We were introduced to hyperbolic functions in Introduction to Functions and Graphs, along with some of their basic properties. In this section, we look at differentiation and integration formulas for the hyperbolic functions and their inverses.

Derivatives and Integrals of the Hyperbolic Functions

Recall that the hyperbolic sine and hyperbolic cosine are defined as

\text{sinh}x=\frac{{e}^{x}-{e}^{\text{−}x}}{2}\text{ and }\text{cosh}x=\frac{{e}^{x}+{e}^{\text{−}x}}{2}.

The other hyperbolic functions are then defined in terms of \text{sinh}x and \text{cosh}x. The graphs of the hyperbolic functions are shown in the following figure.

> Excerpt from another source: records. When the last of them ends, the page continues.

-- ==== Sys2Proof/Tests/Slice0.lean ====
section
/-! SUPPORT. The model's own tests: ill-formed configurations refused, words decoded, one or two steps per command against the vectors of spec
95_test_vectors.md, and for every statement with hypotheses a state and operands that meet them. -/

namespace Sys2Proof.Machine.Tests

set_option Elab.async false

/-! ### Small states -/

/-- Node `q` of `nb`, side `n`, two cores, one iteration, roomy tables. -/
def cfg (nb n q : Nat) : NodeCfg where
  nodeId := BitVec.ofNat 4 q
  nbWorkers := BitVec.ofNat 5 nb
  nbCores := 2
  tile := BitVec.ofNat 32 n
  width := BitVec.ofNat 32 n
  height := BitVec.ofNat 32 n
  nIter := 1
  twCap := 12
  brCap := 8
  ctCap := 8
  bufAlign := 8

/-- An engine that runs, at the beginning of a command, started. -/
def running (c : NodeCfg) : Engine := { Engine.reset c with run := .running, iterLeft := 1, status := 0x40#32 }

/-- A system of `nb` running nodes, each changed by `f`. -/
def sys (nb n : Nat) (f : Engine → Engine) : State :=
  { State.reset with
    engines := (List.range nb).map fun q => f (running (cfg nb n q))
    arrivals := List.replicate nb 0 }

/-- The same system with a program. -/
def withProg (s : State) (p : List CmdWord) : State := { s with params := { s.params with prog := p } }

/-- Elements from pairs of patterns. -/
def vals (l : List (F32 × F32)) : List Cplx := l.map fun p => { x := p.1, y := p.2 }

/-- A memory holding elements from unit 0 on. -/
def mem (l : List (F32 × F32)) : Memory := Memory.writeElems [] 0 (vals l)

/-- The natural numbers 0 to 15 as binary32 patterns. -/
def nat16 : List F32 :=
  [0x00000000#32, 0x3F800000#32, 0x40000000#32, 0x40400000#32, 0x40800000#32, 0x40A00000#32, 0x40C00000#32, 0x40E00000#32]
    ++ [0x41000000#32, 0x41100000#32, 0x41200000#32, 0x41300000#32, 0x41400000#32, 0x41500000#32, 0x41600000#32, 0x41700000#32]

/-- The values 0 to 15, imaginary parts +0. -/
def ramp : List (F32 × F32) := nat16.map fun v => (v, 0)

/-- The next state of an outcome. -/
def nextOf (o : Host.Outcome State Fault Refusal) : Option State :=
  match o with
  | .next t => some t
  | .fault _ => none
  | .refused _ => none

theorem next_of_isSome {o : Host.Outcome State Fault Refusal} (h : (nextOf o).isSome = true) : ∃ t, o = .next t := by
  cases o with
  | next t => exact ⟨t, rfl⟩
  | fault f => cases h
  | refused r => cases h

/-- The fault of an outcome. -/
def faultOf (o : Host.Outcome State Fault Refusal) : Option Fault :=
  match o with
  | .fault f => some f
  | .next _ => none
  | .refused _ => none

/-- What a test looks at after a step. -/
def after {α : Type} (o : Host.Outcome State Fault Refusal) (f : State → α) : Option α := (nextOf o).map f

/-! ### Well-formedness: one ill-formed term per check (00_scope.md R13, 30_encoding.md R111) -/

theorem test_wf_ok : (cfg 2 4 1).wf = true := by decide +kernel
theorem test_wf_nbWorkers : ({ cfg 2 4 1 with nbWorkers := 3 } : NodeCfg).wf = false := by decide +kernel
theorem test_wf_no_core : ({ cfg 2 4 1 with nbCores := 0 } : NodeCfg).wf = false := by decide +kernel
theorem test_wf_many_cores : ({ cfg 2 4 1 with nbCores := 17 } : NodeCfg).wf = false := by decide +kernel
theorem test_wf_tile_no_power : (cfg 2 6 1).wf = false := by decide +kernel
theorem test_wf_tile_below_nb : (cfg 8 4 1).wf = false := by decide +kernel
theorem test_wf_tile_too_large : (cfg 2 65536 1).wf = false := by decide +kernel
theorem test_wf_width : ({ cfg 2 4 1 with width := 8 } : NodeCfg).wf = false := by decide +kernel
theorem test_wf_height : ({ cfg 2 4 1 with height := 8 } : NodeCfg).wf = false := by decide +kernel
theorem test_wf_nodeId : (cfg 2 4 2).wf = false := by decide +kernel
theorem test_wf_nIter : ({ cfg 2 4 1 with nIter := 0 } : NodeCfg).wf = false := by decide +kernel
theorem test_wf_program : Program.wf (List.replicate 257 0x10#8) = false := by decide +kernel
theorem test_legal_node_order :
    State.legal { sys 2 4 id with engines := [running (cfg 2 4 1), running (cfg 2 4 0)] } = false := by decide +kernel
theorem test_legal_count : State.legal { sys 2 4 id with engines := [running (cfg 2 4 0)] } = false := by decide +kernel

/-! ### Decoding (95_test_vectors.md 3.10; each word written out field by field: `op`, `b`, `z`) -/

theorem test_decode_tables :
    decode (0b0001#4 ++ (0b0#1 ++ 0b000#3)) = .ok .twgen ∧ decode (0b0010#4 ++ (0b0#1 ++ 0b000#3)) = .ok .brgen
      ∧ decode (0b0011#4 ++ (0b0#1 ++ 0b000#3)) = .ok .ctgen := by decide
theorem test_decode_compute :
    decode (0b0110#4 ++ (0b1#1 ++ 0b000#3)) = .ok (.fft .B) ∧ decode (0b0111#4 ++ (0b0#1 ++ 0b000#3)) = .ok (.correct .A) := by
  decide
theorem test_decode_movement :
    decode (0b0100#4 ++ (0b0#1 ++ 0b000#3)) = .ok (.ingest .A) ∧ decode (0b0101#4 ++ (0b1#1 ++ 0b000#3)) = .ok (.transpose .B)
      ∧ decode (0b1000#4 ++ (0b1#1 ++ 0b000#3)) = .ok (.emit .B) := by decide
theorem test_decode_control :
    decode (0b1001#4 ++ (0b0#1 ++ 0b000#3)) = .ok .barrier ∧ decode (0b1010#4 ++ (0b0#1 ++ 0b000#3)) = .ok .next
      ∧ decode (0b1011#4 ++ (0b0#1 ++ 0b000#3)) = .ok .halt := by decide
theorem test_decode_reserved_op :
    decode 0x00#8 = .error .reservedOp ∧ decode 0x08#8 = .error .reservedOp ∧ decode 0xC0#8 = .error .reservedOp
      ∧ decode 0xE8#8 = .error .reservedOp := by decide
theorem test_decode_buffer_bit :
    decode 0x18#8 = .error .bufferBitSet ∧ decode 0x98#8 = .error .bufferBitSet ∧ decode 0xB8#8 = .error .bufferBitSet := by
  decide
theorem test_decode_z :
    decode 0x41#8 = .error .nonzeroZ ∧ decode 0x52#8 = .error .nonzeroZ ∧ decode 0x6C#8 = .error .nonzeroZ
      ∧ decode 0xFF#8 = .error .nonzeroZ := by decide
theorem test_table_word : decodeTableWord 8 0x58 = some (.transpose .B) ∧ decodeTableWord 8 0xC0 = none := by decide
theorem test_fetch_placed : nextOf (step (State.reset.withFetchWord 8 0xB0)) = nextOf (exec .halt (State.reset.placed 0xB0#8)) := by
  rfl

/-! ### Table generation (3.1 to 3.3, 3.11) -/

/-- 3.1, `N = 8`: the last stage and the position law. -/
theorem test_twgen_eight :
    after (exec .twgen (sys 1 8 id)) (fun t => (t.cur.tw.readElems 7 5, t.cur.twLen, t.cur.status, t.cur.pc))
      = some (some (vals [(0x00000000, 0xBF800000), (0x3F800000, 0x80000000), (0x3F3504F3, 0xBF3504F3),
          (0x00000000, 0xBF800000), (0xBF3504F3, 0xBF3504F3)]), 12, 0x48, 1) := by decide +kernel
/-- X1: too small a table. -/
theorem test_twgen_alloc_fail :
    after (exec .twgen (sys 1 4 fun e => { e with cfg := { e.cfg with twCap := 3 } }))
        (fun t => (t.cur.tw, t.cur.run, t.cur.status, t.cur.pc)) = some ([], .fatal, 0x142, 0) := by decide +kernel
/-- 3.2, `N = 8`: `(1,4) (3,6)`. -/
theorem test_brgen_eight :
    after (exec .brgen (sys 1 8 id)) (fun t => (t.cur.br.readElems 0 2, t.cur.brLen, t.cur.status))
      = some (some (vals [(1, 4), (3, 6)]), 2, 0x50) := by decide +kernel
/-- X2: too small a table. -/
theorem test_brgen_alloc_fail :
    after (exec .brgen (sys 1 4 fun e => { e with cfg := { e.cfg with brCap := 3 }, pc := 1, status := 0x48 }))
        (fun t => (t.cur.br, t.cur.run, t.cur.status, t.cur.pc)) = some ([], .fatal, 0x14A, 1) := by decide +kernel
/-- 3.3, `N = 4`, node 1 of 2: `TRIG(2,16), TRIG(3,16)`. -/
theorem test_ctgen_node_one :
    after (exec .ctgen { sys 2 4 id with node := 1 }) (fun t => (t.cur.ct.readElems 0 2, t.cur.status))
      = some (some (vals [(0x3F3504F3, 0xBF3504F3), (0x3EC3EF15, 0xBF6C835E)]), 0x60) := by decide +kernel
/-- X3: too small a table on node 1. -/
theorem test_ctgen_alloc_fail :
    after (exec .ctgen { sys 2 4 fun e => { e with cfg := { e.cfg with ctCap := 1 }, pc := 2, status := 0x58 } with node := 1 })
        (fun t => (t.cur.run, t.cur.status, t.cur.pc, (t.eng 0).run)) = some (.fatal, 0x15A, 2, .running) := by decide +kernel
/-- 3.2: the sizes. -/
theorem test_brgen_sizes : ([2, 4, 16, 32].map fun n => (brRun n 0).pairs.length) = [0, 1, 6, 12] := by decide +kernel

This figure has six graphs. The first graph labeled “a” is of the function y=sinh(x). It is an increasing function from the 3rd quadrant, through the origin to the first quadrant. The second graph is labeled “b” and is of the function y=cosh(x). It decreases in the second quadrant to the intercept y=1, then becomes an increasing function. The third graph labeled “c” is of the function y=tanh(x). It is an increasing function from the third quadrant, through the origin, to the first quadrant. The fourth graph is labeled “d” and is of the function y=coth(x). It has two pieces, one in the third quadrant and one in the first quadrant with a vertical asymptote at the y-axis. The fifth graph is labeled “e” and is of the function y=sech(x). It is a curve above the x-axis, increasing in the second quadrant, to the y-axis at y=1 and then decreases. The sixth graph is labeled “f” and is of the function y=csch(x). It has two pieces, one in the third quadrant and one in the first quadrant with a vertical asymptote at the y-axis.
Figure 1. Graphs of the hyperbolic functions.

It is easy to develop differentiation formulas for the hyperbolic functions. For example, looking at \text{sinh}x we have

\begin{array}{cc}\hfill \frac{d}{dx}(\text{sinh}x)& =\frac{d}{dx}(\frac{{e}^{x}-{e}^{\text{−}x}}{2})\hfill \\ & =\frac{1}{2}\left[\frac{d}{dx}({e}^{x})-\frac{d}{dx}({e}^{\text{−}x})\right]\hfill \\ & =\frac{1}{2}\left[{e}^{x}+{e}^{\text{−}x}\right]=\text{cosh}x.\hfill \end{array}

Similarly, (d\text{/}dx)\text{cosh}x=\text{sinh}x. We summarize the differentiation formulas for the hyperbolic functions in the following table.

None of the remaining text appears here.